I began, of course, by downloading and extracting the tarball from drizzle.org.  Then I proceeded to read the fine manual, even though the build was surely the standard trio: configure, make, make install.  There are three docs about compiling Drizzle: the README in the tarball, the online Drizzle documentation, and the DrizzleWiki.  The README lists that standard trio and refers to the online docu.  The online docu also lists the standard trio but, of primary importance when compiling from source, it also lists dependencies.  The wiki page on compiling also refers to the online docu, and if you Google for “compile drizzle mac” you’ll find other wiki pages but they are all out of date (e.g. one still says you need to compile libdrizzle first; this is no longer true: libdrizzle comes with Drizzle).  So, the online docu is the best source because we need to know Drizzle’s dependencies.
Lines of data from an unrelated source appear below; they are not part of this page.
/-- What a DisplayPort sink reports when it is read: the highest rate code it takes, its lanes, its EDID (R361, R362). -/
structure SinkCaps where
  rate : Nat
  lanes : Nat
  edid : List Byte
deriving DecidableEq, Repr, Inhabited

/-- A CTU's entry in a statistics record: vectors, complexity, QP, mode (R294). -/
structure CtuStat where
  mvx : Int := 0
  mvy : Int := 0
  cplx : Nat := 0
  qp : Nat := 0
  mode : Nat := 0
deriving DecidableEq, Repr, Inhabited

/-- What a PE makes of one decoded CTU row by the coding standard: its lines at the stream's bit depth, and the ranges of luma columns
whose CTUs were removed or fail to parse (R238, R256). -/
structure DecRow where
  y : List (List Nat) := []
  cb : List (List Nat) := []
  cr : List (List Nat) := []
  lost : List (Nat × Nat) := []
deriving DecidableEq, Repr, Inhabited

/-- What H.265 and the firmware leave open in the parameter sets and the buffering period SEI of a key picture: the fields of VPS and SPS behind
profile_tier_level, the PPS, and the SEI's payload (R263, R264). -/
structure ParamBits where
  vps : List Byte := []
  sps : List Byte := []
  pps : List Byte := []
  period : List Byte := []
deriving DecidableEq, Repr, Inhabited

/-- What the coding engines make of one CTU row: its slice and the fill row's slice, each behind the NAL unit header, the parameter sets of
row 0, the reconstructed lines, and the row's CTU statistics (R264, R279, R294). -/
structure RowCoded where
  slice : List Byte
  fill : List Byte
  sets : ParamBits := {}
  recon : List (List Nat)
  ctus : List CtuStat
deriving DecidableEq, Repr, Inhabited

/-- The duty's ENC_PICTURE record (R299): picture counter, SEQUENCE taken, status, key decision and type, latch, RTP number of
the first packet, bucket fullness. -/
structure EncMirror where
  pic : Nat := 0
  taken : Option Nat := none
  status : Nat := 0
  key : Bool := false
  cra : Bool := false
  latched : Bool := false
  rtp : Nat := 0
  fill : Nat := 0
deriving DecidableEq, Repr, Inhabited

/-- The duty's ENC_ROW record (R299): the late flag at the input deadline; with the cap check, CRC-32C of the row's bits, its
first RTP number and its packets. -/
structure EncRowMirror where
  pic : Nat := 0
  row : Nat := 0
  late : Bool := false
  crc : Option Nat := none
  first : Nat := 0
  count : Nat := 0
deriving DecidableEq, Repr, Inhabited

/-- How a Seam link record arrived: a copy that passes its CRC and a copy that fails it, by lane, and whether the record is in
sequence and of a known type (R521, R543). -/
structure SeamWire where
  ok0 : Bool
  ok1 : Bool
  bad0 : Bool
  bad1 : Bool
  inOrder : Bool
deriving DecidableEq, Repr, Inhabited

/-- A HEARTBEAT record (R522). -/
structure Heartbeat where
  state : Nat
  pairId : Bool
  dutyOut : Bool
  eligible : Bool
  gm : Nat
  crc : Nat
deriving DecidableEq, Repr, Inhabited

/-- A LATCH record of a head (R522): grid index, flip time in ns, and the SEQUENCE latched for each configured layer. -/
structure LatchRecord where
  k : Nat
  flip : Nat
  /-- slot and SEQUENCE -/
  seqs : List (Nat × Nat)
deriving DecidableEq, Repr, Inhabited

/-- A SNAPSHOT record (R539): frame counters by head; head × 8 + layer, SEQUENCE, t_seq, t_crc; by channel, the picture counter and the
state of its latest ENC_PICTURE record. -/
structure Snapshot where
  frames : List (Nat × Nat)
  layers : List (Nat × Nat × Nat × Nat)
  chans : List (Nat × Nat × EncMirror)
deriving DecidableEq, Repr, Inhabited

/-- A request of a master to the interconnect (R490): its identity, the instance that makes it and the layer, channel or session
it serves (R627), direction, device address and length, the bytes of a write, and what the DRAM's ECC finds at the first line of a
read (0 nothing, 1 a corrected word, 2 an uncorrectable one). -/
structure MemAccess where
  master : Fin 22
  /-- MAC, SDI input, CSI-2 port, PE (32: the job dispatch), EE or head that makes the request -/
  inst : Nat
  /-- decode session (identity 14); 1 for the Canary and Flare, 0 for scan-out (identity 18) -/
  serves : Nat
  write : Bool
  addr : Nat
  len : Nat
  data : List Byte
  ecc : Fin 3
deriving DecidableEq, Repr, Inhabited

/-- A fault record as an island sends it over the fault network (R504): its time is that of detection. -/
structure FaultIn where
  island : Fin 41
  cls : Nat
  unmasked : Bool
  inst : Nat
  detail : List Byte
deriving DecidableEq, Repr, Inhabited
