-- ==== Sys2Proof/Decode.lean ====
section
/-! DEFINITION. Words of the opcode table. Every row of spec/opcode_table.json has an empty list of fields: the table gives no row
any bits, so no word spells a command. Command packets reach the block as ring bytes and are decoded where they are fetched
(R54 to R60, Machine/Host.lean). -/

namespace Sys2Proof

/-- The command that a table word spells: none, since no row has bits. -/
def decodeTableWord (_nbits _w : Nat) : Option Instr := none

end Sys2Proof
end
The online docu does not have specific instructions for compiling Drizzle from source on Mac OS X.  On this platform, the number one pre-requisite is Xcode: Apple’s development package which installs all the basic programs for compiling code (e.g. g++, make, etc.)  I’m using Xcode 3.2 because it’s free (whereas Xcode 4 cost a few dollars).  So, Xcode must be installed first before any other packages can be compiled (but if you already develop on a Mac, you probably already knew this).

From the list of dependencies, I had to download and install boost, gettext, intltool, and protobuf.  These last three are really simple: configure, make, make check, make install.  I did make check because although Mac OS X is a Unix platform, it has its quirks. Those three packages compiled, tested and installed effortlessly, all using the prefix /usr/local/. boost, however, required more attention.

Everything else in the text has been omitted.